## Raw data
◇ ◇ ◇ ◇ ◇

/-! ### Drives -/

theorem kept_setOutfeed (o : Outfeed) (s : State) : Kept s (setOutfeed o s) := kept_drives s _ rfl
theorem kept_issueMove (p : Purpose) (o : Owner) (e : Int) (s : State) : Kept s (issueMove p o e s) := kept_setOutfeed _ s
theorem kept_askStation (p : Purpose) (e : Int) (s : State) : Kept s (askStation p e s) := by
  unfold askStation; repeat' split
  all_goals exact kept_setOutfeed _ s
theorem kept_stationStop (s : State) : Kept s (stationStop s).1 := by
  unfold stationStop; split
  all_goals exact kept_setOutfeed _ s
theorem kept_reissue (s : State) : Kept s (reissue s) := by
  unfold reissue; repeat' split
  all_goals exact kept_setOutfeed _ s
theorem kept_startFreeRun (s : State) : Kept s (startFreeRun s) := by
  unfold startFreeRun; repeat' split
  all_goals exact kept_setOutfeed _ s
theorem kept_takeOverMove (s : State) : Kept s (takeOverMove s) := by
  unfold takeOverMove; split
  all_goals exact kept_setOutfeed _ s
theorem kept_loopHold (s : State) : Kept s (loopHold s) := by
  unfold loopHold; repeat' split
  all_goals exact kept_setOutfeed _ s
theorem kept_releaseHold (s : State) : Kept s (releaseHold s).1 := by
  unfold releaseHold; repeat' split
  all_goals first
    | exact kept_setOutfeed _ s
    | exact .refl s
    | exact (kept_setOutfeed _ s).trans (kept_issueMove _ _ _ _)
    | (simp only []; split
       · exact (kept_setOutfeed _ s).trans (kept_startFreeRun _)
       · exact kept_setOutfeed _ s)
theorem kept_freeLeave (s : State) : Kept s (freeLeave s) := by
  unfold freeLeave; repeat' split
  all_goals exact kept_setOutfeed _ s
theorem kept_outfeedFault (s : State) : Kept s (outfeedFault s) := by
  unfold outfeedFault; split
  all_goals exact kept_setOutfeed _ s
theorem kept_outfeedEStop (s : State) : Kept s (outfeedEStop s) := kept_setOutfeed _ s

◇ ◇ ◇ ◇ ◇

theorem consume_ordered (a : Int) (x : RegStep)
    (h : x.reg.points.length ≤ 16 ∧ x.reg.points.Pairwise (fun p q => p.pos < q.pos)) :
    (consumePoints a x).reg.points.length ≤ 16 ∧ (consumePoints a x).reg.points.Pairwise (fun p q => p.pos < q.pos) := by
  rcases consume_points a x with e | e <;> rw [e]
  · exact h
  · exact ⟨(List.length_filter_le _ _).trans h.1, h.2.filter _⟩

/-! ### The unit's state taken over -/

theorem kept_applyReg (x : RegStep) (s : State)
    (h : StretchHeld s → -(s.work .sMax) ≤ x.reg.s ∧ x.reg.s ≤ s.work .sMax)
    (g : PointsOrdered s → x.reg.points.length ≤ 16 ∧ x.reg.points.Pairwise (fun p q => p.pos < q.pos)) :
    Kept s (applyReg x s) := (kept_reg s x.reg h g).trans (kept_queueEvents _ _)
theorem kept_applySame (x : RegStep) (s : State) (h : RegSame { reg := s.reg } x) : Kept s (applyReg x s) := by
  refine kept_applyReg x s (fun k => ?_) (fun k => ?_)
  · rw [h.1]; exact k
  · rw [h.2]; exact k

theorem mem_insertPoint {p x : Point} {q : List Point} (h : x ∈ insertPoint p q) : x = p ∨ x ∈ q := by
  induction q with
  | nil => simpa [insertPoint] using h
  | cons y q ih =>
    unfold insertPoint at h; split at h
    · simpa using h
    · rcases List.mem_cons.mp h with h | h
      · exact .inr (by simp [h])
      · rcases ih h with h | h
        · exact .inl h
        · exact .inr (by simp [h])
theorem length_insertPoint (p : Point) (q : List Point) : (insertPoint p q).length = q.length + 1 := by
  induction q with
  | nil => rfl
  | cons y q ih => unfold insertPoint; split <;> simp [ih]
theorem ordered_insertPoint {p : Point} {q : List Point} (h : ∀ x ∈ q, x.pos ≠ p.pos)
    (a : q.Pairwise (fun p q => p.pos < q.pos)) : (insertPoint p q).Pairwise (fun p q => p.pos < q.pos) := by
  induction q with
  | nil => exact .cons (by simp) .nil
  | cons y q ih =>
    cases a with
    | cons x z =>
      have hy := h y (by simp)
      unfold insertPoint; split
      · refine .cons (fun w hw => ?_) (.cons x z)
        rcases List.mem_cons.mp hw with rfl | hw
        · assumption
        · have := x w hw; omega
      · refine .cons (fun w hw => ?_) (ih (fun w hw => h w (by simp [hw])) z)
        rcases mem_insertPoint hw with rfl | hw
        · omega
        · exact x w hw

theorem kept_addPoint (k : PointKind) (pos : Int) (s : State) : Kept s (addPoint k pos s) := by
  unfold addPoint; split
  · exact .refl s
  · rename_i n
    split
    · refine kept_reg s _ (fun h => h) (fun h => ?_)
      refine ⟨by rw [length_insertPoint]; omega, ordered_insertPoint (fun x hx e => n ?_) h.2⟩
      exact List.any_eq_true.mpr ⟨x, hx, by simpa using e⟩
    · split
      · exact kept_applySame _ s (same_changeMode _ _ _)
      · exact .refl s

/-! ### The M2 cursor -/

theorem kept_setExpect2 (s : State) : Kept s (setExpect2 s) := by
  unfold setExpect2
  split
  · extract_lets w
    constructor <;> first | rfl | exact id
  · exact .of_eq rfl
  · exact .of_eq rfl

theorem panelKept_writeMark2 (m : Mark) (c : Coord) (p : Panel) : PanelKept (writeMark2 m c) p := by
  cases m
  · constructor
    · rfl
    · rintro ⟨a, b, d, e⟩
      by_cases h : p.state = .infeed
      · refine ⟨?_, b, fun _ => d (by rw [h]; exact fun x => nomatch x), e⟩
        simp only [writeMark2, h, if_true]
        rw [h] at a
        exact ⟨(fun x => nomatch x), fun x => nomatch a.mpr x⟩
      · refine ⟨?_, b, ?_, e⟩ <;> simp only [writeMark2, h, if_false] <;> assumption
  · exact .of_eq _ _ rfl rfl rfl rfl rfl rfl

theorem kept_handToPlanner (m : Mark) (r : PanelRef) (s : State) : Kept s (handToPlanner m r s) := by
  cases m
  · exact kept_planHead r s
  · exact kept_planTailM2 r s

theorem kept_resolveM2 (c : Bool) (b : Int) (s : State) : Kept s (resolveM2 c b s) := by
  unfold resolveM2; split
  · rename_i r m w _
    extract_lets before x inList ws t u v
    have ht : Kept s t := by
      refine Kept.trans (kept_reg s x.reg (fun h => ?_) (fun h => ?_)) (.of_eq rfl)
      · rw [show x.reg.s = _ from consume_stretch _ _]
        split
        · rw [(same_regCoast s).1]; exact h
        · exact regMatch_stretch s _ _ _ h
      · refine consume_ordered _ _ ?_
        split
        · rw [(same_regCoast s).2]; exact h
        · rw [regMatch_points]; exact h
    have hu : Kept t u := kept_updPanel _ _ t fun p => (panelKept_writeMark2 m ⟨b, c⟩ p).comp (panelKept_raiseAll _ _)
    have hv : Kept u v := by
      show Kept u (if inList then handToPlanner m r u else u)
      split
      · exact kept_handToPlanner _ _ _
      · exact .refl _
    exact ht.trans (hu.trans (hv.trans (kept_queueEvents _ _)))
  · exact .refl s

◇ ◇ ◇ ◇ ◇

## Assignment
All that is wanted is an exact copy of the lines above from the one with "theorem kept_addPoint (k" through the one with "rename_i r m w _", with both ends included.

## Solution to this task
theorem kept_addPoint (k : PointKind) (pos : Int) (s : State) : Kept s (addPoint k pos s) := by
  unfold addPoint; split
  · exact .refl s
  · rename_i n
    split
    · refine kept_reg s _ (fun h => h) (fun h => ?_)
      refine ⟨by rw [length_insertPoint]; omega, ordered_insertPoint (fun x hx e => n ?_) h.2⟩
      exact List.any_eq_true.mpr ⟨x, hx, by simpa using e⟩
    · split
      · exact kept_applySame _ s (same_changeMode _ _ _)
      · exact .refl s

/-! ### The M2 cursor -/

theorem kept_setExpect2 (s : State) : Kept s (setExpect2 s) := by
  unfold setExpect2
  split
  · extract_lets w
    constructor <;> first | rfl | exact id
  · exact .of_eq rfl
  · exact .of_eq rfl

theorem panelKept_writeMark2 (m : Mark) (c : Coord) (p : Panel) : PanelKept (writeMark2 m c) p := by
  cases m
  · constructor
    · rfl
    · rintro ⟨a, b, d, e⟩
      by_cases h : p.state = .infeed
      · refine ⟨?_, b, fun _ => d (by rw [h]; exact fun x => nomatch x), e⟩
        simp only [writeMark2, h, if_true]
        rw [h] at a
        exact ⟨(fun x => nomatch x), fun x => nomatch a.mpr x⟩
      · refine ⟨?_, b, ?_, e⟩ <;> simp only [writeMark2, h, if_false] <;> assumption
  · exact .of_eq _ _ rfl rfl rfl rfl rfl rfl

theorem kept_handToPlanner (m : Mark) (r : PanelRef) (s : State) : Kept s (handToPlanner m r s) := by
  cases m
  · exact kept_planHead r s
  · exact kept_planTailM2 r s

theorem kept_resolveM2 (c : Bool) (b : Int) (s : State) : Kept s (resolveM2 c b s) := by
  unfold resolveM2; split
  · rename_i r m w _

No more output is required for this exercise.